→ **Exercise requirements**
For the listing below, output exactly the lines from the line with "let kept := s.gpio.heldOut.getLsbD i.val" up to and including the line with "some (if held then kept else out)", and no other lines.
━━━ Data extracts
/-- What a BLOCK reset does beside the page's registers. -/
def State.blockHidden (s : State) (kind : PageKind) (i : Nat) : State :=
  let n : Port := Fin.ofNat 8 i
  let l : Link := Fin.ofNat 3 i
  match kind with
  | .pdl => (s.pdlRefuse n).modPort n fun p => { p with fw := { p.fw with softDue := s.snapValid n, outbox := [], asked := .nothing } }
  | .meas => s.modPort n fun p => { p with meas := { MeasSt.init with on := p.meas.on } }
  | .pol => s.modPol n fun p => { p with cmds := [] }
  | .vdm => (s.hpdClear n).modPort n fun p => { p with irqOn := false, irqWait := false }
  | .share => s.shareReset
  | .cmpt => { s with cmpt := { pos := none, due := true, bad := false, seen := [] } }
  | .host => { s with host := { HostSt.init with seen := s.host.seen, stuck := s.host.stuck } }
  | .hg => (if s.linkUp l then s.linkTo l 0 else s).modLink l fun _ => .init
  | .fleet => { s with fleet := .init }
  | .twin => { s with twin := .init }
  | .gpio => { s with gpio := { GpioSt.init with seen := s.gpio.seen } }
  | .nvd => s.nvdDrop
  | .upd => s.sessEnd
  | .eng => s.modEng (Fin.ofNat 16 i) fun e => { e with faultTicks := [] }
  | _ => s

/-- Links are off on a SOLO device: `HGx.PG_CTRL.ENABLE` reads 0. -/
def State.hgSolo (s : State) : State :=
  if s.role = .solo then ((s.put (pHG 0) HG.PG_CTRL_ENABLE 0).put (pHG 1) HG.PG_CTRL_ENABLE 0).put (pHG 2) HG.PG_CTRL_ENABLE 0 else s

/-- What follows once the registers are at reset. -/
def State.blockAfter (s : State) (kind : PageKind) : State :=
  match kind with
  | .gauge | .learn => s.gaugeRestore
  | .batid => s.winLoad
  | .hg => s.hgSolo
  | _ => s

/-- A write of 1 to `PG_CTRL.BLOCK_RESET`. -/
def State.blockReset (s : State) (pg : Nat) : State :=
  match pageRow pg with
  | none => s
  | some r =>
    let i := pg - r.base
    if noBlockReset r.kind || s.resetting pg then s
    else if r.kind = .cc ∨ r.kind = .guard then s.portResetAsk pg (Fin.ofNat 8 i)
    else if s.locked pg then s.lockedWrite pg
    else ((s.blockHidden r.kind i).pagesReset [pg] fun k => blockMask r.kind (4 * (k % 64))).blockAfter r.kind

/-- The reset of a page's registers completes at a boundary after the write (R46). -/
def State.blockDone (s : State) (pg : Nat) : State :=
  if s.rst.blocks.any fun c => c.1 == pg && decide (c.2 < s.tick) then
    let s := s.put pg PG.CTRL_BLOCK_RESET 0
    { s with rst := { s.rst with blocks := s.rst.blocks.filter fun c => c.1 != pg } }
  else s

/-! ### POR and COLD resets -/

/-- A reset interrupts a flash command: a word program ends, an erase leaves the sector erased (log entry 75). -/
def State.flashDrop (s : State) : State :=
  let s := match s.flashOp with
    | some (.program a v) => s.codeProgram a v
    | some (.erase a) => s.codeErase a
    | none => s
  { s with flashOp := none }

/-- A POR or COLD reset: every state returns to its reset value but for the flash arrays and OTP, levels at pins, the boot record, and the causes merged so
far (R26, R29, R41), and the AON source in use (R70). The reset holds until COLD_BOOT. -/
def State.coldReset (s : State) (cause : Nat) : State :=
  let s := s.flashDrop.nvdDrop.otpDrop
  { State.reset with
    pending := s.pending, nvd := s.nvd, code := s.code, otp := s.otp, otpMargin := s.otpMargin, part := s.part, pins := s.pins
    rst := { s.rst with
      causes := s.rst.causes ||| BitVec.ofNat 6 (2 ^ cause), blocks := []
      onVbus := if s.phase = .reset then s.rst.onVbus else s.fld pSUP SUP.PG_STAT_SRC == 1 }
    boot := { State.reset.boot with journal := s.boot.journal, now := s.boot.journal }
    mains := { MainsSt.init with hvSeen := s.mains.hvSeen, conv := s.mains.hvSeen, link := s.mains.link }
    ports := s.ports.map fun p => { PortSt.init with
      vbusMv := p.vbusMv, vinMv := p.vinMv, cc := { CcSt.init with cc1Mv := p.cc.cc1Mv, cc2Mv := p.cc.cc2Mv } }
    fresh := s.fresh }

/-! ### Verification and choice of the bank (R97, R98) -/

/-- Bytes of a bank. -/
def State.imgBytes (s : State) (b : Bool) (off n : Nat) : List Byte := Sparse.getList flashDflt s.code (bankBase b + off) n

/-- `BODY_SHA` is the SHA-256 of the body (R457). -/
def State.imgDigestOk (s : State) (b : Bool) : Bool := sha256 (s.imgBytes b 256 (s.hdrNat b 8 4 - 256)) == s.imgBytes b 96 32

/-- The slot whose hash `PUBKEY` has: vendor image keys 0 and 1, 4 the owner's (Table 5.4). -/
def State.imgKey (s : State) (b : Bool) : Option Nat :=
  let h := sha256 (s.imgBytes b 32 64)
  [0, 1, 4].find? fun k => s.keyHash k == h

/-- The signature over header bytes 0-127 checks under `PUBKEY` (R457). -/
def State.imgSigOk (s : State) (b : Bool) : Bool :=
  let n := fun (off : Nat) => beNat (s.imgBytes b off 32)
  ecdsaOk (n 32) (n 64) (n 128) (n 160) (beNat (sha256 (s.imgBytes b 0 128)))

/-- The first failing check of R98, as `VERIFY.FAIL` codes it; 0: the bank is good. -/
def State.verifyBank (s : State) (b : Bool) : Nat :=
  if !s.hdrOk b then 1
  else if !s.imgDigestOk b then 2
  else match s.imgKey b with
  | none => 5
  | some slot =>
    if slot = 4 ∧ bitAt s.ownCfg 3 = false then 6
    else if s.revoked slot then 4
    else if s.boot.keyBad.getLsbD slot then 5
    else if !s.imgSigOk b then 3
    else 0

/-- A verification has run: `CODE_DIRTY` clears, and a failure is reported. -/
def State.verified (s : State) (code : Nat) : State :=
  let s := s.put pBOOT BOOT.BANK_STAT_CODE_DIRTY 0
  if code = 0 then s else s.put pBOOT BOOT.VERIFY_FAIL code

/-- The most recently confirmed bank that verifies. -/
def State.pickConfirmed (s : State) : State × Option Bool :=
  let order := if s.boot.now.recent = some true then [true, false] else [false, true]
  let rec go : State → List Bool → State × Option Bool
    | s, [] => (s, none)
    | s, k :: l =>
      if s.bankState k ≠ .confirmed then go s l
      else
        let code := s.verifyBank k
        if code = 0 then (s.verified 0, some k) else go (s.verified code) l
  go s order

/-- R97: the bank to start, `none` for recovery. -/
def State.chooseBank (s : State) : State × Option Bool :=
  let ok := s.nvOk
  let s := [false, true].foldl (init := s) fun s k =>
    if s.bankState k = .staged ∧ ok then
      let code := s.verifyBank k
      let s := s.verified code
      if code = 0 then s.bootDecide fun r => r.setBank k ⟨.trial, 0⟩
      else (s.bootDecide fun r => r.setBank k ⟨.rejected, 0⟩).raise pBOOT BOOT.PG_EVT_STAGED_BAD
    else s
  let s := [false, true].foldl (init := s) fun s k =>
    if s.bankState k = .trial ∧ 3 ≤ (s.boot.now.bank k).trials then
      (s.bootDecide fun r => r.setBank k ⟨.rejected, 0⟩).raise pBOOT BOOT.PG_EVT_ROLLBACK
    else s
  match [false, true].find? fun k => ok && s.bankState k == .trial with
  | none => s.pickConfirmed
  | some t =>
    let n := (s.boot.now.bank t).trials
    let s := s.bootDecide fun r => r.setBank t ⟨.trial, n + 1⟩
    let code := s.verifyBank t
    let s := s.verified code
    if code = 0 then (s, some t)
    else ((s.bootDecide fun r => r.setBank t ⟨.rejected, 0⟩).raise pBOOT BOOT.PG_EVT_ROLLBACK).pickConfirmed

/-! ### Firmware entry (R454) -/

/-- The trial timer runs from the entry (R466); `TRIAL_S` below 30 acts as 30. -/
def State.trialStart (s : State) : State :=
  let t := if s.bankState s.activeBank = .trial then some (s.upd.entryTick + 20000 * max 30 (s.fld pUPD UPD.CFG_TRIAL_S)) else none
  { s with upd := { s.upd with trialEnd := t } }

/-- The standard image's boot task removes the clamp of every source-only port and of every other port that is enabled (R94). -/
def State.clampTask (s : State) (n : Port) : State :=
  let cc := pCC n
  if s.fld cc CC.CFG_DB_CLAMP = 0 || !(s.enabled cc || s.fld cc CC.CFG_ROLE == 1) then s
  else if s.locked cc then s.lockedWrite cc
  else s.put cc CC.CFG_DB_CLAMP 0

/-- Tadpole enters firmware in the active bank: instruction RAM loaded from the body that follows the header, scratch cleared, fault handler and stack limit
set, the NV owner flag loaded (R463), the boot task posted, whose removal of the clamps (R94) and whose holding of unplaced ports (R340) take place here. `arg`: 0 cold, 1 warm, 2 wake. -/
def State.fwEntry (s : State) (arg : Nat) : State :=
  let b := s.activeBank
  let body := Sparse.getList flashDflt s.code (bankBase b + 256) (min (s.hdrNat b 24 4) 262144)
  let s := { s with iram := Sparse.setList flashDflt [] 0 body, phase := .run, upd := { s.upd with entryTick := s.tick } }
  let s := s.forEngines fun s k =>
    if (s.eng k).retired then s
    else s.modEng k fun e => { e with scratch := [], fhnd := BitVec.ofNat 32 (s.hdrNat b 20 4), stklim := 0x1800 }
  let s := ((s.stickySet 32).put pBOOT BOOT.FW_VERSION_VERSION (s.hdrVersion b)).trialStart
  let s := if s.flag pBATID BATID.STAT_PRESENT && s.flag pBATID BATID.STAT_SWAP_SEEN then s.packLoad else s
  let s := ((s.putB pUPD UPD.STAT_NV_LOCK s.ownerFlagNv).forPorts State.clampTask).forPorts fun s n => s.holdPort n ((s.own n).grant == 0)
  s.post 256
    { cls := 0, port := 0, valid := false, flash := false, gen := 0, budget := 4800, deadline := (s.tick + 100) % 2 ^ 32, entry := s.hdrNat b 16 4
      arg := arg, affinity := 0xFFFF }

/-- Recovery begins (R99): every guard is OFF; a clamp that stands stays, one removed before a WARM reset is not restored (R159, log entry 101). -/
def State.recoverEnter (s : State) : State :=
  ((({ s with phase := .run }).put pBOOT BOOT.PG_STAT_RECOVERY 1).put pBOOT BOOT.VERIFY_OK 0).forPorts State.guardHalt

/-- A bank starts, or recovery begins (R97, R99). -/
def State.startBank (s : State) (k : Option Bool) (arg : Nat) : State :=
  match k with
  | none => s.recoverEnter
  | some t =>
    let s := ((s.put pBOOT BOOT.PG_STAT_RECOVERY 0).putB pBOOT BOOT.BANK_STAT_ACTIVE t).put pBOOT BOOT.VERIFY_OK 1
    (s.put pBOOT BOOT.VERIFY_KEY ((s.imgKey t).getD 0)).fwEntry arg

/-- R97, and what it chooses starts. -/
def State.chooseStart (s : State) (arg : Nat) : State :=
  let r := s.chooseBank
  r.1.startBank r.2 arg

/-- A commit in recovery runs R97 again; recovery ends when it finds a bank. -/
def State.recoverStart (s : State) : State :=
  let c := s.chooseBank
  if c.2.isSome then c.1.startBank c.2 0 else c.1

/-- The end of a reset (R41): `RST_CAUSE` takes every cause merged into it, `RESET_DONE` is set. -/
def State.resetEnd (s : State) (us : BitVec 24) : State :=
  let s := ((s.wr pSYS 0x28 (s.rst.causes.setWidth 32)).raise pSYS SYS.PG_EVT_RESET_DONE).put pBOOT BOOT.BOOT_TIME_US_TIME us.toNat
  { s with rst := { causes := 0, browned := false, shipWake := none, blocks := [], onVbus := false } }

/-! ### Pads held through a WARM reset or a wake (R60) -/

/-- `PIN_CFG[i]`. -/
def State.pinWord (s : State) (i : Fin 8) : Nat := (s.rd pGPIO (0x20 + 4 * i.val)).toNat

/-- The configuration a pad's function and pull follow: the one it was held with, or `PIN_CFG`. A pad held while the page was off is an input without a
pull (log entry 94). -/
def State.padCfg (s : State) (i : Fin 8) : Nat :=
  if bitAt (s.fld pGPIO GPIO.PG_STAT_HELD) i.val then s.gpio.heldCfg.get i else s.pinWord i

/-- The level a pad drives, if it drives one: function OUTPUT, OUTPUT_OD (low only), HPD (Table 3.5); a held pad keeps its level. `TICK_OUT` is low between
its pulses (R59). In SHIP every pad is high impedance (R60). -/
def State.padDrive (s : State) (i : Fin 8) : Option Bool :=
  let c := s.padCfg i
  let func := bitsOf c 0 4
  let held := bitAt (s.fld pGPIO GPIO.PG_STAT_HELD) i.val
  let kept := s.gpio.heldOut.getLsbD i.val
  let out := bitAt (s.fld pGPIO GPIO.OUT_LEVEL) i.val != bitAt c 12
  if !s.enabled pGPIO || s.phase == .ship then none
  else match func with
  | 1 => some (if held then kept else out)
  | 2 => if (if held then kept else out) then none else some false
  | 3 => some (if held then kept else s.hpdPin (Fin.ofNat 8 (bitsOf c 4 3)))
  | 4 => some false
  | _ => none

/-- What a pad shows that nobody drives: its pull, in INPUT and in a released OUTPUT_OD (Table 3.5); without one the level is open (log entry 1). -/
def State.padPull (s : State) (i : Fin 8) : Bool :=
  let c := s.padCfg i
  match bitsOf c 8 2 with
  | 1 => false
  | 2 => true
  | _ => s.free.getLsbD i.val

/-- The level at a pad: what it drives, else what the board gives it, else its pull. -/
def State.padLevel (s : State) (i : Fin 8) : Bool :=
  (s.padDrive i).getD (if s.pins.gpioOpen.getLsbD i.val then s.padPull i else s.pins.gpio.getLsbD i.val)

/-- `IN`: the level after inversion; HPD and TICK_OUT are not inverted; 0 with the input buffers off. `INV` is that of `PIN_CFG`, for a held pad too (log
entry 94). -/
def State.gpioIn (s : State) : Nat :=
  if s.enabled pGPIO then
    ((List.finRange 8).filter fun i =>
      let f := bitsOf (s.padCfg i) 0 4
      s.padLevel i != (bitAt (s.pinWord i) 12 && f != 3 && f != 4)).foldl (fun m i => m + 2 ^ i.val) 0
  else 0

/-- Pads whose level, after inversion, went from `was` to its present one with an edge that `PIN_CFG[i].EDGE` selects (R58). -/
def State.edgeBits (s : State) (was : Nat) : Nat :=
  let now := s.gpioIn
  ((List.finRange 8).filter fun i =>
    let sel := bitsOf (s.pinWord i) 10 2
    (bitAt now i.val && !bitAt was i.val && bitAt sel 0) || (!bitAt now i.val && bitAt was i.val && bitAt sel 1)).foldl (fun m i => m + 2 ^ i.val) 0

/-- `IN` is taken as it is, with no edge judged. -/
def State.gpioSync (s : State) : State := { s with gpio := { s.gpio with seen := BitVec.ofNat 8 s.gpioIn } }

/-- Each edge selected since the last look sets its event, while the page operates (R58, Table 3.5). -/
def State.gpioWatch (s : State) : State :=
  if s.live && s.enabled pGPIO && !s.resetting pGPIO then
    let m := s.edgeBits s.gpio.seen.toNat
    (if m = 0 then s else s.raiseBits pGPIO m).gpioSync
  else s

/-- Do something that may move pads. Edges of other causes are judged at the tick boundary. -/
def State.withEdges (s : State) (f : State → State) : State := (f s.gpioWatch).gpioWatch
━━━━━━
━━━ Data extracts
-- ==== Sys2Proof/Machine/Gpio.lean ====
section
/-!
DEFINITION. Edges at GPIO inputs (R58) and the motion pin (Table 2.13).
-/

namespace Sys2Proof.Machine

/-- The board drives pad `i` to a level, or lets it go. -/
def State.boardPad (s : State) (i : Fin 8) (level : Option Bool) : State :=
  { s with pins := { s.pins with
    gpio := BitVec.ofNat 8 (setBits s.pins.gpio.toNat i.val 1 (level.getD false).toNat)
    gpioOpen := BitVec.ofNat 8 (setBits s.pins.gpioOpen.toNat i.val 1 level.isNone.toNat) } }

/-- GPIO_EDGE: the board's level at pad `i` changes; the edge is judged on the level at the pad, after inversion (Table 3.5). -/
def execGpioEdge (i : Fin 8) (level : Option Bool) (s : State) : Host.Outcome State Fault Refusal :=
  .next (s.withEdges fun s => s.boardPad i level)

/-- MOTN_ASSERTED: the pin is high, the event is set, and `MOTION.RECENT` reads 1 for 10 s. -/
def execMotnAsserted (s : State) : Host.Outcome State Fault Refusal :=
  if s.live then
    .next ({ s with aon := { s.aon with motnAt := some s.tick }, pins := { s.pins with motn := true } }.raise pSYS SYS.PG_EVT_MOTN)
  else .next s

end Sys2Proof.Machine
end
━━━━━━
→ **Result**
  let kept := s.gpio.heldOut.getLsbD i.val
  let out := bitAt (s.fld pGPIO GPIO.OUT_LEVEL) i.val != bitAt c 12
  if !s.enabled pGPIO || s.phase == .ship then none
  else match func with
  | 1 => some (if held then kept else out)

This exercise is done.